If you love somebody, set them free. http://tinyurl.com/2empx2g
It amy not seem like it just now, but I am sure you have done the right thing. There will be wave after wave of sadness, they come and go, but eventually get less and less.
I am still not in the place I want to be. Still looking at the M with a hint of 'rose coloured glasses'. It's the good times that I am having trouble with letting go. I am trying to concentrate on the 'truth' though. The last 2 years or so weren't pretty.
I think in a way, where the WAS rewrites the marital history to assuage their guilt, we, the LBS do the opposite and find nothing but good memories.
Somewhere in there is a compromise. It's a hard job to dig it out though.
Try and keep up your PMA. We are all rooting for you.
Brought tears to my eyes too. I know my H feels awful everytime he sees me - sees the kids - visits the house... he made for some terrible memories and while we all have a hard time -I think it is easier in some ways for us than for him. H found religion which is helping some - being alone is great for him - no pressure - no memories - but no me. I can feel it every time we are together and I have stopped saying anything about it - he brings it up. Tonight at dinner he told me that he is afraid of returning home - getting stressed out and drinking again out of control, and being kicked out. There is nothing I can do about that - it is up to him to learn that he could handle things differently - but he doesn't know that yet.
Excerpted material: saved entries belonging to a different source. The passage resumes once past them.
-- ==== Sys2Proof/Laws/State.lean ====
section
/-!
SUPPORT. What each named update of State does to each field: one theorem for the fields it leaves, one for the field it
changes, all for simp.
-/

namespace Sys2Proof.Machine

variable (s : State)

/-- State.store leaves every field but `ram`. -/
@[simp] theorem State.store_frame (a : Nat) (bs : List Byte) :
    (s.store a bs).pending = s.pending ∧ (s.store a bs).inbox = s.inbox ∧ (s.store a bs).resetLow = s.resetLow
    ∧ (s.store a bs).mark = s.mark ∧ (s.store a bs).regs = s.regs ∧ (s.store a bs).anchorRead = s.anchorRead
    ∧ (s.store a bs).cfg = s.cfg ∧ (s.store a bs).passed = s.passed ∧ (s.store a bs).faultLog = s.faultLog
    ∧ (s.store a bs).noteList = s.noteList ∧ (s.store a bs).inputView = s.inputView
    ∧ (s.store a bs).ringView = s.ringView ∧ (s.store a bs).talkView = s.talkView ∧ (s.store a bs).lanes = s.lanes
    ∧ (s.store a bs).scanPhase = s.scanPhase ∧ (s.store a bs).scanDue = s.scanDue ∧ (s.store a bs).rounds = s.rounds
    ∧ (s.store a bs).ports = s.ports
    ∧ (s.store a bs).xmit = s.xmit ∧ (s.store a bs).built = s.built ∧ (s.store a bs).lastBurst = s.lastBurst
    ∧ (s.store a bs).clock = s.clock ∧ (s.store a bs).merge = s.merge ∧ (s.store a bs).delivery = s.delivery
    ∧ (s.store a bs).svc = s.svc ∧ (s.store a bs).gain = s.gain ∧ (s.store a bs).mix = s.mix
    ∧ (s.store a bs).talk = s.talk ∧ (s.store a bs).sup = s.sup ∧ (s.store a bs).meter = s.meter
    ∧ (s.store a bs).conv = s.conv := by
  and_intros <;> rfl

@[simp] theorem State.store_ram (a : Nat) (bs : List Byte) :
    (s.store a bs).ram = storeBytes s.ram a bs := rfl

/-- State.poke leaves every field but `ram`. -/
@[simp] theorem State.poke_frame (a : Nat) (w : Word) :
    (s.poke a w).pending = s.pending ∧ (s.poke a w).inbox = s.inbox ∧ (s.poke a w).resetLow = s.resetLow
    ∧ (s.poke a w).mark = s.mark ∧ (s.poke a w).regs = s.regs ∧ (s.poke a w).anchorRead = s.anchorRead
    ∧ (s.poke a w).cfg = s.cfg ∧ (s.poke a w).passed = s.passed ∧ (s.poke a w).faultLog = s.faultLog
    ∧ (s.poke a w).noteList = s.noteList ∧ (s.poke a w).inputView = s.inputView ∧ (s.poke a w).ringView = s.ringView
    ∧ (s.poke a w).talkView = s.talkView ∧ (s.poke a w).lanes = s.lanes ∧ (s.poke a w).scanPhase = s.scanPhase
    ∧ (s.poke a w).scanDue = s.scanDue ∧ (s.poke a w).rounds = s.rounds
    ∧ (s.poke a w).ports = s.ports ∧ (s.poke a w).xmit = s.xmit
    ∧ (s.poke a w).built = s.built ∧ (s.poke a w).lastBurst = s.lastBurst ∧ (s.poke a w).clock = s.clock
    ∧ (s.poke a w).merge = s.merge ∧ (s.poke a w).delivery = s.delivery ∧ (s.poke a w).svc = s.svc
    ∧ (s.poke a w).gain = s.gain ∧ (s.poke a w).mix = s.mix ∧ (s.poke a w).talk = s.talk ∧ (s.poke a w).sup = s.sup
    ∧ (s.poke a w).meter = s.meter ∧ (s.poke a w).conv = s.conv := by
  and_intros <;> rfl

@[simp] theorem State.poke_ram (a : Nat) (w : Word) :
    (s.poke a w).ram = storeBytes s.ram a (leBytes 4 w.toNat) := rfl

/-- State.pokeAll leaves every field but `ram`. -/
@[simp] theorem State.pokeAll_frame (a : Nat) (ws : List Word) :
    (s.pokeAll a ws).pending = s.pending ∧ (s.pokeAll a ws).inbox = s.inbox ∧ (s.pokeAll a ws).resetLow = s.resetLow
    ∧ (s.pokeAll a ws).mark = s.mark ∧ (s.pokeAll a ws).regs = s.regs ∧ (s.pokeAll a ws).anchorRead = s.anchorRead
    ∧ (s.pokeAll a ws).cfg = s.cfg ∧ (s.pokeAll a ws).passed = s.passed ∧ (s.pokeAll a ws).faultLog = s.faultLog
    ∧ (s.pokeAll a ws).noteList = s.noteList ∧ (s.pokeAll a ws).inputView = s.inputView
    ∧ (s.pokeAll a ws).ringView = s.ringView ∧ (s.pokeAll a ws).talkView = s.talkView
    ∧ (s.pokeAll a ws).lanes = s.lanes ∧ (s.pokeAll a ws).scanPhase = s.scanPhase
    ∧ (s.pokeAll a ws).scanDue = s.scanDue ∧ (s.pokeAll a ws).rounds = s.rounds
    ∧ (s.pokeAll a ws).ports = s.ports ∧ (s.pokeAll a ws).xmit = s.xmit
    ∧ (s.pokeAll a ws).built = s.built ∧ (s.pokeAll a ws).lastBurst = s.lastBurst ∧ (s.pokeAll a ws).clock = s.clock
    ∧ (s.pokeAll a ws).merge = s.merge ∧ (s.pokeAll a ws).delivery = s.delivery ∧ (s.pokeAll a ws).svc = s.svc
    ∧ (s.pokeAll a ws).gain = s.gain ∧ (s.pokeAll a ws).mix = s.mix ∧ (s.pokeAll a ws).talk = s.talk
    ∧ (s.pokeAll a ws).sup = s.sup ∧ (s.pokeAll a ws).meter = s.meter ∧ (s.pokeAll a ws).conv = s.conv := by
  and_intros <;> rfl

@[simp] theorem State.pokeAll_ram (a : Nat) (ws : List Word) :
    (s.pokeAll a ws).ram = storeBytes s.ram a (ws.flatMap fun w => leBytes 4 w.toNat) := rfl

/-- State.setPort leaves every field but `ports`. -/
@[simp] theorem State.setPort_frame (p : Port) (r : PortRec) :
    (s.setPort p r).pending = s.pending ∧ (s.setPort p r).inbox = s.inbox ∧ (s.setPort p r).resetLow = s.resetLow
    ∧ (s.setPort p r).mark = s.mark ∧ (s.setPort p r).ram = s.ram ∧ (s.setPort p r).regs = s.regs
    ∧ (s.setPort p r).anchorRead = s.anchorRead ∧ (s.setPort p r).cfg = s.cfg ∧ (s.setPort p r).passed = s.passed
    ∧ (s.setPort p r).faultLog = s.faultLog ∧ (s.setPort p r).noteList = s.noteList
    ∧ (s.setPort p r).inputView = s.inputView ∧ (s.setPort p r).ringView = s.ringView
    ∧ (s.setPort p r).talkView = s.talkView ∧ (s.setPort p r).lanes = s.lanes ∧ (s.setPort p r).scanPhase = s.scanPhase
    ∧ (s.setPort p r).scanDue = s.scanDue ∧ (s.setPort p r).rounds = s.rounds
    ∧ (s.setPort p r).xmit = s.xmit ∧ (s.setPort p r).built = s.built
    ∧ (s.setPort p r).lastBurst = s.lastBurst ∧ (s.setPort p r).clock = s.clock ∧ (s.setPort p r).merge = s.merge
    ∧ (s.setPort p r).delivery = s.delivery ∧ (s.setPort p r).svc = s.svc ∧ (s.setPort p r).gain = s.gain
    ∧ (s.setPort p r).mix = s.mix ∧ (s.setPort p r).talk = s.talk ∧ (s.setPort p r).sup = s.sup
    ∧ (s.setPort p r).meter = s.meter ∧ (s.setPort p r).conv = s.conv := by
  and_intros <;> rfl

@[simp] theorem State.setPort_ports (p : Port) (r : PortRec) :
    (s.setPort p r).ports = s.ports.set p r := rfl

/-- State.modLane leaves every field but `lanes`. -/
@[simp] theorem State.modLane_frame (l : Fin 16) (f : Lane → Lane) :
    (s.modLane l f).pending = s.pending ∧ (s.modLane l f).inbox = s.inbox ∧ (s.modLane l f).resetLow = s.resetLow
    ∧ (s.modLane l f).mark = s.mark ∧ (s.modLane l f).ram = s.ram ∧ (s.modLane l f).regs = s.regs
    ∧ (s.modLane l f).anchorRead = s.anchorRead ∧ (s.modLane l f).cfg = s.cfg ∧ (s.modLane l f).passed = s.passed
    ∧ (s.modLane l f).faultLog = s.faultLog ∧ (s.modLane l f).noteList = s.noteList
    ∧ (s.modLane l f).inputView = s.inputView ∧ (s.modLane l f).ringView = s.ringView
    ∧ (s.modLane l f).talkView = s.talkView ∧ (s.modLane l f).scanPhase = s.scanPhase
    ∧ (s.modLane l f).scanDue = s.scanDue ∧ (s.modLane l f).rounds = s.rounds
    ∧ (s.modLane l f).ports = s.ports ∧ (s.modLane l f).xmit = s.xmit
    ∧ (s.modLane l f).built = s.built ∧ (s.modLane l f).lastBurst = s.lastBurst ∧ (s.modLane l f).clock = s.clock
    ∧ (s.modLane l f).merge = s.merge ∧ (s.modLane l f).delivery = s.delivery ∧ (s.modLane l f).svc = s.svc
    ∧ (s.modLane l f).gain = s.gain ∧ (s.modLane l f).mix = s.mix ∧ (s.modLane l f).talk = s.talk
    ∧ (s.modLane l f).sup = s.sup ∧ (s.modLane l f).meter = s.meter ∧ (s.modLane l f).conv = s.conv := by
  and_intros <;> rfl

@[simp] theorem State.modLane_lanes (l : Fin 16) (f : Lane → Lane) :
    (s.modLane l f).lanes = Bank.update s.lanes l f := rfl

/-- State.enqueue leaves every field but `svc`. -/
@[simp] theorem State.enqueue_frame (m : Message) :
    (s.enqueue m).pending = s.pending ∧ (s.enqueue m).inbox = s.inbox ∧ (s.enqueue m).resetLow = s.resetLow
    ∧ (s.enqueue m).mark = s.mark ∧ (s.enqueue m).ram = s.ram ∧ (s.enqueue m).regs = s.regs
    ∧ (s.enqueue m).anchorRead = s.anchorRead ∧ (s.enqueue m).cfg = s.cfg ∧ (s.enqueue m).passed = s.passed
    ∧ (s.enqueue m).faultLog = s.faultLog ∧ (s.enqueue m).noteList = s.noteList ∧ (s.enqueue m).inputView = s.inputView
    ∧ (s.enqueue m).ringView = s.ringView ∧ (s.enqueue m).talkView = s.talkView ∧ (s.enqueue m).lanes = s.lanes
    ∧ (s.enqueue m).scanPhase = s.scanPhase ∧ (s.enqueue m).scanDue = s.scanDue ∧ (s.enqueue m).rounds = s.rounds
    ∧ (s.enqueue m).ports = s.ports
    ∧ (s.enqueue m).xmit = s.xmit ∧ (s.enqueue m).built = s.built ∧ (s.enqueue m).lastBurst = s.lastBurst
    ∧ (s.enqueue m).clock = s.clock ∧ (s.enqueue m).merge = s.merge ∧ (s.enqueue m).delivery = s.delivery
    ∧ (s.enqueue m).gain = s.gain ∧ (s.enqueue m).mix = s.mix ∧ (s.enqueue m).talk = s.talk ∧ (s.enqueue m).sup = s.sup
    ∧ (s.enqueue m).meter = s.meter ∧ (s.enqueue m).conv = s.conv := by
  and_intros <;> rfl

@[simp] theorem State.enqueue_svc (m : Message) :
    (s.enqueue m).svc = s.svc.enqueue m := rfl

/-- State.reply leaves every field but `svc`. -/
@[simp] theorem State.reply_frame (m : Message) :
    (s.reply m).pending = s.pending ∧ (s.reply m).inbox = s.inbox ∧ (s.reply m).resetLow = s.resetLow
    ∧ (s.reply m).mark = s.mark ∧ (s.reply m).ram = s.ram ∧ (s.reply m).regs = s.regs
    ∧ (s.reply m).anchorRead = s.anchorRead ∧ (s.reply m).cfg = s.cfg ∧ (s.reply m).passed = s.passed
    ∧ (s.reply m).faultLog = s.faultLog ∧ (s.reply m).noteList = s.noteList ∧ (s.reply m).inputView = s.inputView
    ∧ (s.reply m).ringView = s.ringView ∧ (s.reply m).talkView = s.talkView ∧ (s.reply m).lanes = s.lanes
    ∧ (s.reply m).scanPhase = s.scanPhase ∧ (s.reply m).scanDue = s.scanDue ∧ (s.reply m).rounds = s.rounds
    ∧ (s.reply m).ports = s.ports
    ∧ (s.reply m).xmit = s.xmit ∧ (s.reply m).built = s.built ∧ (s.reply m).lastBurst = s.lastBurst
    ∧ (s.reply m).clock = s.clock ∧ (s.reply m).merge = s.merge ∧ (s.reply m).delivery = s.delivery
    ∧ (s.reply m).gain = s.gain ∧ (s.reply m).mix = s.mix ∧ (s.reply m).talk = s.talk ∧ (s.reply m).sup = s.sup
    ∧ (s.reply m).meter = s.meter ∧ (s.reply m).conv = s.conv := by
  and_intros <;> rfl

@[simp] theorem State.reply_svc (m : Message) :
    (s.reply m).svc = s.svc.reply m := rfl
In the mean time I have a hard time dealing with my own feelings about the stuff that happened and not feeling "rejected" because it is more peaceful being alone than having to face the memories. I can't do this anymore tonight. Will check in tommorrow - I feel like giving up.
Kass, bless you, don't you dare give up! You are a lovely person and the world needs you, even if it doesn't seem like that just now.
The rejection and abadonment are the hardest things to cope with, I used to sit and dwell on the fact that W had left and didn't wnat anything to do with me, why, oh why, what had I done, how could she etc etc. Thing is, I now realise that I am worth more than that. Just because W feels like that, doesn't mean the rest of the world does. I am worth a lot more. No more self pity for me.
It takes time to be able to shift your perspectives, but it WILL happen.
It seems to me like you BOTH need some me time. Some time for reflection on who you are and what you can do to improve yourselves.
Your H is hurting, you are hurting. Take time for yourself, he will too. Search inside yourself for the REAL reason you are where you are. It took me a long time to be able to do that, and you know, I realsied that I had been carrying round a lot of baggage from my life that really wasn't any use anymore. That's been thrown away now and I feel much better for it.
Eat, sleep and look after yourself, then you will feel stronger and more able to cope.